Trust is a public good. A culture of honesty and trust is better for the
experience of each individual employee, and for the company as a whole.

Unfortunately, the OP is right about one thing -- one individual liar in a
workplace of honest people will likely get ahead. He can lie about his place
in the market, and divert more resources towards himself. He can keep the
salary of others low, and take more money for himself.

The problem is that if everyone started doing that, the public trust would be
eroded. This thing that's critical to a company's success, not to mention the
happiness of each individual employee -- _trust_ \-- starts to weaken. It
might not manifest itself obviously at first -- maybe it's just people being
more closed off, less open, less invested. It might mean your engineers care a
bit less about doing a really good job, because they don't feel as emotionally
invested in their job. It probably means the good employees leave. And it
means what you're left with are unhappy, uninvested, bad engineers.

In other words, it's probably a good individual strategy for maximizing short-
term personal gains. But it's bad for the commons -- it's bad for your fellow
employees and it's bad for your workplace.

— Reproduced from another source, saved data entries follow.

-- ==== Sys2Proof/Certificates/Slice0/Obligations.lean ====
section
/-! DEFINITION. The statements for the provers. Each formalises, or is derived from, the rules of spec/ its docstring names.
A result statement gives the whole next state as a record update: every field it does not name is unchanged, which is the
operation's frame. `Quiet s` restricts only what the other agents do while the operation runs. -/

set_option autoImplicit false

open Sys2Proof Sys2Proof.Machine

/-! ### Encoding and decoding -/

/-- The full CMD words of 30_encoding.md R112. -/
def Obligations.TableWordsDecode : Prop :=
  decodeWord 0x00000001 = .ok .identify ∧ decodeWord 0x00000002 = .ok (.rawCmd false) ∧
  decodeWord 0x00001002 = .ok (.rawCmd true) ∧ decodeWord 0x00000003 = .ok .read ∧
  decodeWord 0x00000004 = .ok .write ∧ decodeWord 0x00000005 = .ok .eraseChip ∧
  decodeWord 0x00000006 = .ok .eraseSector ∧ decodeWord 0x00000007 = .ok .statusRead ∧
  decodeWord 0x00000008 = .ok .statusClear ∧ decodeWord 0x00000010 = .ok (.setMode 0) ∧
  decodeWord 0x00000110 = .ok (.setMode 1) ∧ decodeWord 0x00000210 = .ok (.setMode 2) ∧
  decodeWord 0x00000011 = .ok .ovrAssign ∧ decodeWord 0x00000012 = .ok .ovrSuspend ∧
  decodeWord 0x00000013 = .ok .ovrRestore ∧ decodeWord 0x00000020 = .ok (.capArm 0) ∧
  decodeWord 0x00000120 = .ok (.capArm 1) ∧ decodeWord 0x00000220 = .ok (.capArm 2) ∧
  decodeWord 0x00000320 = .ok (.capArm 3) ∧ decodeWord 0x00000021 = .ok .capDrain ∧
  decodeWord 0x00000030 = .ok .verify

/-- A word decodes to an operation exactly when the operation is well formed and the word is its encoding, for every 32-bit
word (30_encoding.md R110, R112, R114 to R117). -/
def Obligations.DecodeInvertsEncode : Prop :=
  ∀ (w : Word) (i : Instr), decodeWord w = .ok i ↔ (i.wf = true ∧ encode i = w)

/-- A word that decode refuses is accepted, ends with BAD_PARAM, and changes nothing else (30_encoding.md R114, R115). -/
def Obligations.ReservedWordsEndInBadParam : Prop :=
  ∀ (s : State) (w : Word) (e : DecodeError), Quiet s → decodeWord w = .error e →
    step { s with agenda := [.memWrite s.params.base 4 w] } = .next { s.accepted w with outcome := .badParam, seqpos := [] }

/-- A CMD write as SW's next turn: the step is exec of the decoded operation at the state with that turn taken, the bus
discipline watched first (30_encoding.md R113, 40_bus_driver.md R152). -/
def Obligations.StepRunsDecodedInstruction : Prop :=
  ∀ (s : State) (w : Word) (i : Instr) (rest : List Turn),
    s.agenda = .memWrite s.params.base 4 w :: rest → decodeWord w = .ok i →
      step s = exec i { s.watchBus with agenda := rest } ∧
      (s.bus.contends = false → step s = exec i { s with agenda := rest })

/-! ### Acceptance, OVERLAP and the operand latch -/

/-- A CMD write while BUSY = 1 is discarded and sets FLT.OVERLAP, and changes nothing else: as the head turn of a step, and
as a turn inside a running operation (30_encoding.md R113). -/
def Obligations.OverlapDiscardsTheWord : Prop :=
  ∀ (s : State) (w : Word), s.rstN = true → s.busy = true →
    (∀ rest, s.bus.contends = false → s.agenda = .memWrite s.params.base 4 w :: rest →
      step s = .next { s with agenda := rest, flt := { s.flt with overlap := true } }) ∧
    Turn.take (.memWrite s.params.base 4 w) s = .next { s with flt := { s.flt with overlap := true } }

/-- Software that reads STAT, DONE and CMD right after the acceptance of any operation reads BUSY = 1 with ABORTREQ = 0 and the
previous outcome, DONE = 0, and the operation word (10_state.md R25, R30, R31, R34, R41; 30_encoding.md R121). -/
def Obligations.SoftwareSeesBusyAtAcceptance : Prop :=
  ∀ (i : Instr) (s : State), s.rstN = true → s.busy = false →
    s.agenda = [.memRead (s.params.base + 0x10) 4, .memRead (s.params.base + 0x28) 4, .memRead s.params.base 4] →
    ∃ t, exec i s = .next t ∧
      t.reads = s.reads ++ [State.statWord { s with busy := true, abortReq := false }, 0, encode i]

/-- A write of an operand, timeout or CFG register has no effect on the operation running (10_state.md R47,
70_reset_and_hazards.md R344): from any state the rest of a run with the register written first is the rest of the undisturbed
run with it written last; and an operation with such a write after any number of its SEQ steps ends as the undisturbed one
does, the register written. A write that comes after the end of the operation stays in the agenda. -/
def Obligations.OperandWritesDoNotDisturb : Prop :=
  ∀ (s : State) (off : Nat) (v : Word), off ∈ [0x04, 0x08, 0x0C, 0x38, 0x3C, 0x40, 0x44] →
    (∀ n, seqRun n (s.regWrite off v) = (seqRun n s).regWrite off v) ∧
    ∀ (i : Instr) (k : Nat), s.rstN = true → s.busy = false →
      let write := Turn.memWrite (s.params.base + off) 4 v
      s.agenda = List.replicate k .seq ++ [write] →
      ∃ t, exec i { s with agenda := List.replicate k .seq } = .next t ∧
        (exec i s = .next (t.regWrite off v) ∨
          (k ≠ 0 ∧ t.busy = false ∧ exec i s = .next { t with agenda := t.agenda ++ [write] }))

/-! ### The register block -/

/-- A read of each aligned offset of the register block answers the register 10_state.md R22 puts there, a reserved offset 0,
and changes nothing else of the block (R21, R25 to R28, R36 to R45). STAT's layout is StatWordFields. -/
def Obligations.RegisterReadHasNoSideEffect : Prop :=
  ∀ (s : State) (off : Nat) (rest : List Turn), s.bus.contends = false → off % 4 = 0 → off < 0x100 →
    s.agenda = .memRead (s.params.base + off) 4 :: rest →
    step s = .next { s with
      agenda := rest
      reads := s.reads ++ [
        if off = 0x00 then s.lastcmd else if off = 0x04 then s.addr else if off = 0x08 then s.len
        else if off = 0x0C then s.data else if off = 0x10 then s.statWord
        else if off = 0x14 then
          (0 : BitVec 29) ++ BitVec.ofBool s.flt.hostConflict ++ BitVec.ofBool s.flt.contention ++ BitVec.ofBool s.flt.overlap
        else if off = 0x18 then s.snap else if off = 0x1C then s.idm else if off = 0x20 then s.idd
        else if off = 0x24 then s.mism else if off = 0x28 then s.done else if off = 0x2C then s.cap.seq
        else if off = 0x30 then BitVec.ofNat 32 s.cap.valid else if off = 0x34 then 0
        else if off = 0x38 then s.tprog else if off = 0x3C then s.tsect else if off = 0x40 then s.tchip
        else if off = 0x44 then (if s.poll = .stable then 1 else 0)
        else 0] }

And honestly, it's probably bad for YOU; your personal inner life. Once you
become okay with lying, you start to treat other people differently. It
affects your entire personality. I can't imagine that OP only lies in his
workplace; most likely his deceptive habits have seeped into the rest of his
life too. Maybe the OP is a sociopath and doesn't feel empathy for others --
but if he's a regular person, it erodes at your soul.

------
mkaziz
Wow I would not want to work for or with this guy. Someone who blatantly lies
like that will hardly make a good teammate or a boss.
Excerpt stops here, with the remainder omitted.